Her film explores a perplexing dichotomy — how such a sentient creature can at once be an endearing friendly giant, yet with the capacity to be a seemingly merciless killing machine. Blackfish blends shocking, previously unseen footage and interviews with experts and trainers, includng disillusioned sea park workers whose lives were endangered.
While Blackfish also explores the economics of the multimillion-dollar sea park industry, SeaWorld declined to participate.
“Why would a highly intelligent animal attack its trainer — in effect, bite the hand that feeds it?” Cowperthwaite asks. “I set out to understand this incident not as an activist, but as a mother [who had just taken her two kids to SeaWorld] and as a documentary filmmaker [who can’t let sleeping dogs lie].”

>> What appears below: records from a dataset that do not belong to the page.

-- ==== Sys2Proof/Tests/Slice0.lean ====
section
/-! SUPPORT. The model's own tests: well-formedness, words written out from the spec's encoding, one step each from the vectors of
spec/95_test_vectors.md (named by their rows), and witnesses that meet the hypotheses of every statement. -/

namespace Sys2Proof.Tests

open Sys2Proof Sys2Proof.Machine

/-! ## Helpers -/

/-- Parameters for a K and a SYNC_STAGES, one port with identifier 1. -/
def pp (k : Fin 16) (ss : SyncStages) : Params := { k := k, sync := ss, portIds := [1] }

/-- SYNC_STAGES = 2. -/
def two : SyncStages := .chain 0

/-- The reset machine for a K and a SYNC_STAGES, its instance changed by f, with every input condition present. -/
def mk (k : Fin 16) (ss : SyncStages) (f : Port → Port) : State :=
  { (State.resetWith (pp k ss)).modPort f with
    inputs := { txReady := true, rxHasData := true, rxByte := 0x12, tmoExpired := true } }

/-- A queue with the given storage and pointers, its views as SYNC_STAGES = 0 keeps them. -/
def qq (k : Fin 16) (m : Memory) (w r : Ptr) : Queue :=
  { mem := m, wptr := w, rptr := r, wsync := grayOf (pp k .bypassed) w, rsync := grayOf (pp k .bypassed) r }

/-- The next state, or the machine after reset where there is none. -/
def nx (o : Host.Outcome State Fault Refusal) : State :=
  match o with
  | .next s => s
  | .fault _ => State.reset
  | .refused _ => State.reset

/-- Whether there is a next state. -/
def isNext (o : Host.Outcome State Fault Refusal) : Bool :=
  match o with
  | .next _ => true
  | .fault _ => false
  | .refused _ => false

theorem nx_of_isNext (o : Host.Outcome State Fault Refusal) (h : isNext o = true) : o = .next (nx o) := by
  cases o <;> simp_all [isNext, nx]

/-- What a decoder answers, with every reason for ILLEGAL read alike. -/
def dec (port : ReqPort) (w : ReqWord) (tmo : Tmo) : Option Instr :=
  match decode port w tmo with
  | .ok i => some i
  | .error _ => none

/-- A draw with every input condition present. -/
def draw (e : Event) : Draw :=
  { inputs := { txReady := true, rxHasData := true, rxByte := 0x55, tmoExpired := true }, event := e }

/-- The next step at s when the event is e. -/
def stepOn (e : Event) (s : State) : Host.Outcome State Fault Refusal := step { s with inbox := [draw e] }

/-! ## Well-formedness -/

theorem test_wf_wt_needs_timeout :
    Instr.wf (.enqTxWt 0x41 0) = false ∧ Instr.wf (.deqRxWt 0) = false ∧
    Instr.wf (.enqTxWt 0x41 1) = true ∧ Instr.wf (.deqRxWt 1) = true := by decide

theorem test_wf_params :
    Params.wf { k := 2, sync := .bypassed, portIds := [] } = false ∧
    Params.wf { k := 2, sync := .bypassed, portIds := [4, 4] } = false ∧
    Params.wf { k := 2, sync := .bypassed, portIds := [4, 5] } = true := by decide

/-! ## Decoding: the words of vectors 2.1, written out as OP POL Q RSV DATA -/

theorem test_decode_nop :
    dec .host 0b0000_00_0_0_00000000 0 = some .nop ∧ dec .device 0b0000_00_0_0_00000000 0 = some .nop ∧
    dec .host 0b0000_00_0_0_00000001 0 = none := by decide

theorem test_decode_enq :
    dec .host 0b0001_00_0_0_01000001 0 = some (.enqTxNw 0x41) ∧
    dec .host 0b0001_01_0_0_01000001 0 = some (.enqTxWf 0x41) ∧
    dec .host 0b0001_10_0_0_01000001 7 = some (.enqTxWt 0x41 7) ∧
    dec .host 0b0001_10_0_0_01000001 0 = some (.enqTxNw 0x41) := by decide

theorem test_decode_enq_illegal :
    dec .host 0x1C41 0 = none ∧ dec .host 0x1141 0 = none ∧ dec .host 0x1241 0 = none ∧
    dec .device 0x1041 0 = none := by decide

theorem test_decode_deq :
    dec .host 0b0010_00_1_0_00000000 0 = some .deqRxNw ∧ dec .host 0b0010_01_1_0_00000000 0 = some .deqRxWf ∧
    dec .host 0b0010_10_1_0_00000000 3 = some (.deqRxWt 3) ∧
    dec .host 0b0010_10_1_0_00000000 0 = some .deqRxNw := by decide

theorem test_decode_deq_illegal :
    dec .host 0x2000 0 = none ∧ dec .host 0x2201 0 = none ∧ dec .device 0x2200 0 = none := by decide

theorem test_decode_txsvc :
    dec .device 0b0011_00_0_0_00000000 0 = some .txsvc ∧ dec .host 0x3000 0 = none ∧ dec .device 0x3001 0 = none := by
  decide

theorem test_decode_rxsvc :
    dec .device 0b0100_00_1_0_01010101 0 = some (.rxsvc 0x55) ∧ dec .device 0x4055 0 = none ∧
    dec .device 0x4655 0 = none ∧ dec .host 0x4255 0 = none := by decide

theorem test_decode_armtx :
    dec .host 0b0101_00_0_0_00000000 0 = some .armtx ∧ dec .host 0x5200 0 = none ∧ dec .device 0x5000 0 = none := by
  decide

theorem test_decode_armrx : dec .host 0b0110_00_1_0_00000000 0 = some .armrx ∧ dec .host 0x6000 0 = none := by decide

She began her film after reading an article on the Brancheau tragedy by Tim Zimmermann for Outside magazine. She was shocked and disturbed such an intelligent animal would turn on a human it presumably gets along with.
Cowperthwaite, who has also created projects for ESPN and the Discovery and History channels, was also inspired by Death at SeaWorld, David Kirby’s scientific thriller about the dark side of SeaWorld and the marine park industry.
“I wasn’t setting out to produce an exposé, but rather a film where every perspective would be presented to achieve a greater understanding of animals and their human caretakers,” notes Cowperthwaite, who said making her heart-wrenching film wasn’t easy. “There were nightmares, autopsy reports, sobbing interviewees and miserable animals.”
It wasn’t her intention to evoke particular emotions, she said — just to tell the story as truthfully and powerfully as possible.
Cowperthwaite is already learning that along with the accolades can come criticism.
“It’s par for the course,” says Suzanne Chisholm, the Gulf Islands filmmaker who experienced that herself with Saving Luna, the award-winning film she made with husband Michael Parfit about the endearing orca Luna.
They later created The Whale, their Hollywood “remake” narrated by Ryan Reynolds.
“Gabriela’s covering a very controversial story, and already there have been some nasty comments online,” Chisholm observes. “We had a few ourselves. Some people said people shouldn’t interact with whales [in the wild] and neither should we have.”
The most amusing criticism, Chisholm recalled, was being accused of exploiting ill-fated Luna’s story to get rich.
“That couldn’t be farther from the truth,” she said. “Nobody I know who makes independent films is in it for the money.”
If anyone can offer Cowperthwaite an idea of what lies ahead with a successful whale movie, it’s the couple who met her on San Juan Island at Superpod, an annual gathering of brainstorming orca enthusiasts, including former sea park trainers.
“This issue generates an enormous amount of emotion on both sides,” Chisholm said. “From a corporate point of view, I can’t imagine they [SeaWorld] will be happy. Given what we now know, the whales don’t really belong there anymore. It’s a hard pill to swallow. It’s an inconvenient truth.”
The couple, whose non-fiction book The Lost Whale will be published in June by Raincoast in Canada and St. Martin’s Press, were elated when they heard about Cowperthwaite’s Sundance success.
“She was so supportive,” Chisholm said. “We’re so happy for Gabriela and her crew. They’re good people and they’ve worked really hard on an important issue. It’s every filmmaker’s dream.”